* [EXERCISE INPUT]:
-- ==== Sys2Proof/Machine/Packet.lean ====
section
/-! DEFINITION. The packet decoder and the padding trim (42_packet_decode.md). -/

namespace Sys2Proof.Machine

/-- The result of PACKET_DECODE (42_packet_decode.md R150). -/
inductive PacketResult where
  /-- `PAYLOAD(H, OUT, L)`: the header, the decoded data, the trimmed length. -/
  | payload (header out : Bytes) (len : Nat)
  /-- `FAIL(k)`: `k` is the index of the first uncorrectable codeword. -/
  | fail (k : Nat)
deriving DecidableEq, Repr

/-- `TZ(OUT)`: the number of trailing zero bytes (42_packet_decode.md R161). -/
def trailingZeros (out : Bytes) : Nat :=
  (out.reverse.takeWhile (fun b => b = 0)).length

/-- `TRIM(OUT)` (42_packet_decode.md R162). -/
def trim (p : Params) (out : Bytes) : Nat :=
  if trailingZeros out = p.trimThreshold then out.length - trailingZeros out else out.length

/-- The loop of PACKET_DECODE over the codewords from number `k` on (42_packet_decode.md R151): the registers after the last
one, or the number of the first uncorrectable one (R153). -/
def decodeCodewords (p : Params) (k : Nat) (d : Deint) : List Codeword → Except Nat Deint
  | [] => .ok d
  | cw :: cws =>
    match (hamDecode p cw).frag with
    | some frag => decodeCodewords p (k + 1) (d.step p frag) cws
    | none => .error k

/-- PACKET_DECODE(D) (42_packet_decode.md R151). `d` is what the de-interleaver's registers hold before it; DEINT_BEGIN
clears them, so they are read by nothing, and they are discarded at its end (10_state.md R30). The second component is what they
hold after it. -/
def packetDecode (p : Params) (_d : Deint) (D : Bytes) : PacketResult × Deint :=
  match decodeCodewords p 0 Deint.clear (codewordsOf p.wireBitMap (D.drop 4)) with
  | .error k => (.fail k, Deint.clear)
  | .ok d => (.payload (D.take 4) d.finish (trim p d.finish), Deint.clear)

end Sys2Proof.Machine
end

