-- ==== Sys2Proof/Certificates/Slice0/Obligations.lean ====
section
/-! DEFINITION. The statements for the provers, one definition each. A rule R<n> named in a docstring stands in the file of
spec/ given beside it; "log <n>" is the row notes/assumptions/<n>.md. -/

section

open Sys2Proof Sys2Proof.Machine

/-! ## Reset, parameters, and the invariant -/

/-- 70_reset_and_hazards.md R240: RESET, in every STATE, writes every register's reset value of 10_state.md R34 and emits nothing. That the
parameters, the inputs not yet taken and the record of outputs stay is the model's choice (log 3, log 7). -/
def Obligations.ResetWritesEveryResetValue : Prop :=
  ∀ s : State,
    exec .reset s = .next
      { cfg := s.cfg, state := .idle, expected := s.cfg.initialExpected, nackCache := 0x0000, nackValid := false
        pendValid := false, pendData := List.replicate s.cfg.fullDataBytes 0x00, pendLen := 0, terminal := false
        lastTx := [], lastTxValid := false, sinkOpen := false, resends := 0, errKind := .none, errMsg := []
        deint := { carry := 0, carryCnt := 0, out := [] }
        inbox := s.inbox, outbox := s.outbox, stateTrace := s.stateTrace ++ [.idle] }

/-- The state after reset holds the values of 10_state.md R34, whatever the parameters, with nothing delivered and nothing emitted (the last is
the model's own, log 1 and log 7); `State.reset` is that state for the default parameters. -/
def Obligations.ResetStateHoldsTheResetValues : Prop :=
  (∀ p : Params,
    State.resetWith p =
      { cfg := p, state := .idle, expected := p.initialExpected, nackCache := 0x0000, nackValid := false
        pendValid := false, pendData := List.replicate p.fullDataBytes 0x00, pendLen := 0, terminal := false
        lastTx := [], lastTxValid := false, sinkOpen := false, resends := 0, errKind := .none, errMsg := []
        deint := { carry := 0, carryCnt := 0, out := [] }, inbox := [], outbox := [], stateTrace := [] }) ∧
  State.reset = State.resetWith Params.default

/-- The invariant of the machine holds right after reset, for every value of the parameters. -/
def Obligations.ResetMeetsTheInvariant : Prop :=
  (∀ p : Params, (State.resetWith p).Inv) ∧ State.reset.Inv

/-- Every step keeps the invariant (10_state.md R21, R24, R27, R29, R30): whatever input is taken, from every state that meets it. -/
def Obligations.EveryStepKeepsTheInvariant : Prop :=
  ∀ s t : State, s.Inv → step s = .next t → t.Inv

/-- No input changes the parameters (00_scope.md R6, 10_state.md R32). -/
def Obligations.NoStepChangesTheParameters : Prop :=
  ∀ s t : State, step s = .next t → t.cfg = s.cfg

/-- A step only appends outputs, and at most one of them is a datagram (20_memory.md R60, 43_session.md R198 item 6). -/
def Obligations.StepsAppendAtMostOneDatagram : Prop :=
  ∀ s t : State, step s = .next t → ∃ os : List Output, t.outbox = s.outbox ++ os ∧ os.countP Output.isTx ≤ 1

/-- EXPECTED changes only where a block is accepted, and then by exactly one, with the ACK of that block sent and the NACK cache
cleared (43_session.md R185, R198 item 1); RESET and START set it. -/
def Obligations.ExpectedAdvancesOnlyOnAcceptance : Prop :=
  ∀ (i : Instr) (s t : State), i ≠ .reset → (∀ op name addr, i ≠ .start op name addr) → exec i s = .next t →
    t.expected = s.expected ∨
      (t.expected = s.expected + 1 ∧ t.lastTx = ackBytes s.expected ∧ t.nackValid = false ∧
        ((t.state = .awaitingBlock ∧ t.pendValid = true) ∨ (t.state = .done ∧ t.terminal = true)))

/-- `Error` and `Done` are absorbing: only RESET leaves them (60_exceptions.md R224), and it leads to `Idle`. Every other instruction leaves
every register as it is: an event is ignored (43_session.md R199), and a row that is no event only emits (log 5, log 6). -/
def Obligations.OnlyResetLeavesDoneAndError : Prop :=
  (∀ (i : Instr) (s t : State), s.state.ended = true → i ≠ .reset → exec i s = .next t →
    t = { s with outbox := t.outbox } ∧ (hostEvent i = true → t.outbox = s.outbox)) ∧
  (∀ s t : State, exec .reset s = .next t → t.state = .idle)
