-- ==== Sys2Proof/Machine/Script.lean ====
section
/-! DEFINITION. The output lines of the event script (30_encoding.md R83). Tests read them; no step does. -/

namespace Sys2Proof.Machine

/-- A condition's name in a script (30_encoding.md R83, 60_exceptions.md R212). -/
def Condition.text : Condition → Bytes
  | .none => ascii ['N', 'O', 'N', 'E']
  | .timeout => ascii ['T', 'I', 'M', 'E', 'O', 'U', 'T']
  | .uncorrectable => ascii ['U', 'N', 'C', 'O', 'R', 'R', 'E', 'C', 'T', 'A', 'B', 'L', 'E']
  | .mismatch => ascii ['M', 'I', 'S', 'M', 'A', 'T', 'C', 'H']
  | .serverError => ascii ['S', 'E', 'R', 'V', 'E', 'R', '_', 'E', 'R', 'R', 'O', 'R']
  | .noHost => ascii ['N', 'O', '_', 'H', 'O', 'S', 'T']
  | .runt => ascii ['R', 'U', 'N', 'T']
  | .transportFault => ascii ['T', 'R', 'A', 'N', 'S', 'P', 'O', 'R', 'T', '_', 'F', 'A', 'U', 'L', 'T']
  | .retryExhausted => ascii ['R', 'E', 'T', 'R', 'Y', '_', 'E', 'X', 'H', 'A', 'U', 'S', 'T', 'E', 'D']

/-- A printable ASCII byte, which a script's string may hold (30_encoding.md R83). -/
def printable (b : Byte) : Bool :=
  decide (0x20 ≤ b.toNat ∧ b.toNat ≤ 0x7E)

/-- A server's message as a script's string, preceded by a blank (30_encoding.md R83). DEDUCED, safe (assumption log 25): R83's
string cannot hold a byte that is not printable ASCII, and a message with one is left out of the line, as P9 of 95_test_vectors.md
leaves it out; a quote in a message is printable ASCII and is written as it stands. -/
def messageText : Option Bytes → Bytes
  | none => []
  | some msg => if msg.all printable then [0x20] ++ kwQuote ++ msg ++ kwQuote else []

/-- The script line of an output (30_encoding.md R83). The outputs of a codeword run alone have none. -/
def Output.line : Output → Option Bytes
  | .tx B => some (ascii ['=', '>', ' ', 'T', 'X'] ++ encodeHexBytes B)
  | .sinkWrite B => some (ascii ['=', '>', ' ', 'W', 'R', 'I', 'T', 'E'] ++ encodeHexBytes B)
  | .sinkClose => some (ascii ['=', '>', ' ', 'C', 'L', 'O', 'S', 'E'])
  | .report .done => some (ascii ['=', '>', ' ', 'R', 'E', 'P', 'O', 'R', 'T', ' ', 'D', 'o', 'n', 'e'])
  | .report (.error c msg) =>
    some (ascii ['=', '>', ' ', 'R', 'E', 'P', 'O', 'R', 'T', ' ', 'E', 'r', 'r', 'o', 'r', ' '] ++ c.text ++ messageText msg)
  | .report (.log c) => some (ascii ['=', '>', ' ', 'R', 'E', 'P', 'O', 'R', 'T', ' ', 'L', 'o', 'g', ' '] ++ c.text)
  | .codec _ => none

end Sys2Proof.Machine
end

* [TASK TO CARRY OUT]:
The answer should contain only the lines from the first line of the entries through the line holding "inductive PacketResult where", each exactly as written.

* [THE ANSWER]:
-- ==== Sys2Proof/Machine/Packet.lean ====
section
/-! DEFINITION. The packet decoder and the padding trim (42_packet_decode.md). -/

namespace Sys2Proof.Machine

/-- The result of PACKET_DECODE (42_packet_decode.md R150). -/
inductive PacketResult where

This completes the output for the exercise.